-- ==== Sys2Proof/Machine/Ops.lean ====
section
/-! DEFINITION. Sys2Proof/Machine/Ops.lean: the named reads and writes of the state on which every meaning is built,
saturating and wrapping counts, means of samples, and the outcome of a command that has run. -/

namespace Sys2Proof.Machine

/-! ## Arithmetic -/

/-- A count that stops at its upper limit (R19). -/
def satAdd (limit n k : Nat) : Nat := min limit (n + k)

/-- The nearest value of the range (R11). -/
def clampNat (lo hi : Nat) (x : Int) : Nat :=
  if x < lo then lo else if (hi : Int) < x then hi else x.toNat

/-- The mean of samples, each first limited to its range, rounded down to a multiple of `unit` and counted in it;
`none` of no samples (R72, R97, R141). -/
def sampleMean (lo hi unit : Int) (samples : List Int) : Option Int :=
  match samples with
  | [] => none
  | _ => some ((samples.map fun x => max lo (min hi x)).sum / (samples.length * unit))

/-! ## Indexed parts of the state -/

def Part.port (s : Part) (p : Port) : PortState := s.ports.get p
def Part.setPort (s : Part) (p : Port) (x : PortState) : Part := { s with ports := s.ports.set p x }

def Part.list (s : Part) (b : Bay) : List Record := (s.store.get b).records
def Part.setList (s : Part) (b : Bay) (rs : List Record) : Part :=
  { s with store := s.store.set b { s.store.get b with records := rs } }

def Part.runner (s : Part) (b : Bay) : Runner := s.runners.get b
def Part.setRunner (s : Part) (b : Bay) (r : Runner) : Part := { s with runners := s.runners.set b r }

def Part.load (s : Part) (l : Load) : LoadEntry := s.table.loads.get l
def Part.setLoad (s : Part) (l : Load) (e : LoadEntry) : Part :=
  { s with table := { s.table with loads := s.table.loads.set l e } }

def Part.loop (s : Part) (b : Bay) : AirLoop := s.loops.get b
def Part.setLoop (s : Part) (b : Bay) (x : AirLoop) : Part := { s with loops := s.loops.set b x }

def Part.notice (s : Part) (p : Port) : Notice := s.notices.get p
def Part.setNotice (s : Part) (p : Port) (n : Notice) : Part := { s with notices := s.notices.set p n }

def Part.setBoiler (s : Part) (x : Boiler) : Part := { s with boiler := x }
def Part.setSteam (s : Part) (x : Steam) : Part := { s with steam := x }
def Part.setAir (s : Part) (x : Air) : Part := { s with air := x }
def Part.setComp (s : Part) (x : Compressor) : Part := { s with comp := x }
def Part.setTrips (s : Part) (x : TripUnit) : Part := { s with trips := x }
def Part.setTable (s : Part) (x : LoadTable) : Part := { s with table := x }
def Part.setMode (s : Part) (m : Mode) : Part := { s with mode := m }
def Part.setClocks (s : Part) (x : Clocks) : Part := { s with clocks := x }
def Part.setPins (s : Part) (x : Pins) : Part := { s with pins := x }

/-! ## Inputs and the power-on reset (R195) -/

/-- A trip input reads active when it is high, and its weak pull-up makes it read so when it is left open (R147, R195). -/
def Wire.active : Wire → Bool
  | .low => false
  | .high | .open => true

/-- A probe reads wet when it is high, and dry when it is left open (R195, section 10.7). -/
def Wire.wet : Wire → Bool
  | .high => true
  | .low | .open => false

/-- The level at a digital input that a command reports with this reading: the one that stands, where it reads so. -/
def Wire.reporting (w : Wire) (reads : Wire → Bool) (level : Bool) : Wire :=
  if reads w = level then w else if level then .high else .low

/-- A power-on reset is in progress: RESETN is low, or the supply is not valid, or the reset has not ended (R195). -/
def Part.held (s : Part) : Bool := !(s.pins.resetn && s.pins.supply && s.started)

/-! ## Plant counters: each wraps silently (R189) -/

def Part.bayCounters (s : Part) (b : Bay) : BayCounters := s.counters.bays.get b
def Part.setBayCounters (s : Part) (b : Bay) (x : BayCounters) : Part :=
  { s with counters := { s.counters with bays := s.counters.bays.set b x } }
def Part.setPlantCounters (s : Part) (x : PlantCounters) : Part :=
  { s with counters := { s.counters with plant := x } }

/-- The frame-error counter of a port increments by one (R14). -/
def Part.countFrameError (s : Part) (p : Port) : Part :=
  { s with counters :=
      { s.counters with frameErrors := s.counters.frameErrors.set p (s.counters.frameErrors.get p + 1) } }

/-- The overrun counter of a port increments by one (R14). -/
def Part.countOverrun (s : Part) (p : Port) : Part :=
  { s with counters := { s.counters with overruns := s.counters.overruns.set p (s.counters.overruns.get p + 1) } }

/-- The bay's counter of the outcome of a record that ends COMPLETE, SHORT or otherwise (R54). -/
def Part.countEnd (s : Part) (b : Bay) (o : RecordEnd) : Part :=
  let c := s.bayCounters b
  match o with
  | .complete => s.setBayCounters b { c with complete := c.complete + 1 }
  | .short => s.setBayCounters b { c with short := c.short + 1 }
  | _ => s.setBayCounters b { c with cut := c.cut + 1 }

/-! ## Free choices of order (log entry 3) -/

/-- Every bay once: those a free choice names, in its order, then the others in index order. -/
def arrange (choice : List Bay) : List Bay :=
  (choice ++ Bay.list).foldl (fun acc b => if b ∈ acc then acc else acc ++ [b]) []

/-- The order of the coming mode change, and the part with that choice used up. -/
def Part.takeOrder (s : Part) : List Bay × Part :=
  match s.orders with
  | [] => (arrange [], s)
  | o :: rest => (arrange o, { s with orders := rest })

/-! ## Running a command -/

/-- The outcome of a command whose effect on the part is `f`; the queue is left to `step`. -/
def State.run (s : State) (f : Part → Part) : Host.Outcome State Fault Refusal :=
  .next { s with part := f s.part }

end Sys2Proof.Machine
end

· · · ·

(PROBLEM DETAILS): Gather up, from the records above, each line where the word "section" appears.

(TASK RESULT):
section
/-- A probe reads wet when it is high, and dry when it is left open (R195, section 10.7). -/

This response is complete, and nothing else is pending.